> _Entries supplied_

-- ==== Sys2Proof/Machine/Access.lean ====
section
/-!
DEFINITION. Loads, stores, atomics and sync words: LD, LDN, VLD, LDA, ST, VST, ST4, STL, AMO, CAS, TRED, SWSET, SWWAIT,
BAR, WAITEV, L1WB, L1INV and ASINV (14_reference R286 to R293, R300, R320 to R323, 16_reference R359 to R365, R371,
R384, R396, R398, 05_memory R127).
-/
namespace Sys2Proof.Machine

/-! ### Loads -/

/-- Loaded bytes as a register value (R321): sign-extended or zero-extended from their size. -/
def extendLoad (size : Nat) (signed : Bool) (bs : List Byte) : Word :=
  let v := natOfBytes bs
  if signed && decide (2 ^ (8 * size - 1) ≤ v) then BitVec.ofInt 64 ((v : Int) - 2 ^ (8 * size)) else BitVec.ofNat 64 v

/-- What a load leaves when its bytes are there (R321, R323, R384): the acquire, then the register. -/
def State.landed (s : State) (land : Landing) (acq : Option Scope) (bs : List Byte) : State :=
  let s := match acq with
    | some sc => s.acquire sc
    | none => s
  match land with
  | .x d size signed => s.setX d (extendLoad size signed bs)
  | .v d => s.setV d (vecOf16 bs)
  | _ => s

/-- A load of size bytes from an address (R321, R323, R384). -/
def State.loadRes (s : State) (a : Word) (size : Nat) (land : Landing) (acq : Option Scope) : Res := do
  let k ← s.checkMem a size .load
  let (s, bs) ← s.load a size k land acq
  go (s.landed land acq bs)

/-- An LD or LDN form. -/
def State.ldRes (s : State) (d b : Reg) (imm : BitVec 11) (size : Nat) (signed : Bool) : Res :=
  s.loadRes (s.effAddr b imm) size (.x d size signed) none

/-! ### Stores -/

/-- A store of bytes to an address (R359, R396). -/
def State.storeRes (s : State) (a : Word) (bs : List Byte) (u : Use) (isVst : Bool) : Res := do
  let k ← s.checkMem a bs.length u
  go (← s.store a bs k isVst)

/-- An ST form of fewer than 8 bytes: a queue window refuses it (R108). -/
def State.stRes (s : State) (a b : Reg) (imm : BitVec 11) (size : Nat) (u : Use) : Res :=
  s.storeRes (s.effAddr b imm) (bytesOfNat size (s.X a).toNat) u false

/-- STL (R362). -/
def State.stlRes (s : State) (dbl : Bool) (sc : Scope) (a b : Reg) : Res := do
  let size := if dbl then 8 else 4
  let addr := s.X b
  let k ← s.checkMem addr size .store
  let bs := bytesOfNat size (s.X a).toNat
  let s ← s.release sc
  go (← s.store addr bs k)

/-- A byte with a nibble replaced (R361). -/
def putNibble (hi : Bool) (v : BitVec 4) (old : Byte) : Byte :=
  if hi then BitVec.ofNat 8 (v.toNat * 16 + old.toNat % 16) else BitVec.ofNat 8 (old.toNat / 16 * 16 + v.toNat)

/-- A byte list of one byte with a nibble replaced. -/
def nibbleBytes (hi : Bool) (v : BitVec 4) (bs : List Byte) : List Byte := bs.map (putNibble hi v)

> _What the task asks_
The records need to be set down again without a single difference.

> _Output of the task_
-- ==== Sys2Proof/Machine/Access.lean ====
section
/-!
DEFINITION. Loads, stores, atomics and sync words: LD, LDN, VLD, LDA, ST, VST, ST4, STL, AMO, CAS, TRED, SWSET, SWWAIT,
BAR, WAITEV, L1WB, L1INV and ASINV (14_reference R286 to R293, R300, R320 to R323, 16_reference R359 to R365, R371,
R384, R396, R398, 05_memory R127).
-/
namespace Sys2Proof.Machine

/-! ### Loads -/

/-- Loaded bytes as a register value (R321): sign-extended or zero-extended from their size. -/
def extendLoad (size : Nat) (signed : Bool) (bs : List Byte) : Word :=
  let v := natOfBytes bs
  if signed && decide (2 ^ (8 * size - 1) ≤ v) then BitVec.ofInt 64 ((v : Int) - 2 ^ (8 * size)) else BitVec.ofNat 64 v

/-- What a load leaves when its bytes are there (R321, R323, R384): the acquire, then the register. -/
def State.landed (s : State) (land : Landing) (acq : Option Scope) (bs : List Byte) : State :=
  let s := match acq with
    | some sc => s.acquire sc
    | none => s
  match land with
  | .x d size signed => s.setX d (extendLoad size signed bs)
  | .v d => s.setV d (vecOf16 bs)
  | _ => s

/-- A load of size bytes from an address (R321, R323, R384). -/
def State.loadRes (s : State) (a : Word) (size : Nat) (land : Landing) (acq : Option Scope) : Res := do
  let k ← s.checkMem a size .load
  let (s, bs) ← s.load a size k land acq
  go (s.landed land acq bs)

/-- An LD or LDN form. -/
def State.ldRes (s : State) (d b : Reg) (imm : BitVec 11) (size : Nat) (signed : Bool) : Res :=
  s.loadRes (s.effAddr b imm) size (.x d size signed) none

/-! ### Stores -/

/-- A store of bytes to an address (R359, R396). -/
def State.storeRes (s : State) (a : Word) (bs : List Byte) (u : Use) (isVst : Bool) : Res := do
  let k ← s.checkMem a bs.length u
  go (← s.store a bs k isVst)

/-- An ST form of fewer than 8 bytes: a queue window refuses it (R108). -/
def State.stRes (s : State) (a b : Reg) (imm : BitVec 11) (size : Nat) (u : Use) : Res :=
  s.storeRes (s.effAddr b imm) (bytesOfNat size (s.X a).toNat) u false

/-- STL (R362). -/
def State.stlRes (s : State) (dbl : Bool) (sc : Scope) (a b : Reg) : Res := do
  let size := if dbl then 8 else 4
  let addr := s.X b
  let k ← s.checkMem addr size .store
  let bs := bytesOfNat size (s.X a).toNat
  let s ← s.release sc
  go (← s.store addr bs k)

/-- A byte with a nibble replaced (R361). -/
def putNibble (hi : Bool) (v : BitVec 4) (old : Byte) : Byte :=
  if hi then BitVec.ofNat 8 (v.toNat * 16 + old.toNat % 16) else BitVec.ofNat 8 (old.toNat / 16 * 16 + v.toNat)

/-- A byte list of one byte with a nibble replaced. -/
def nibbleBytes (hi : Bool) (v : BitVec 4) (bs : List Byte) : List Byte := bs.map (putNibble hi v)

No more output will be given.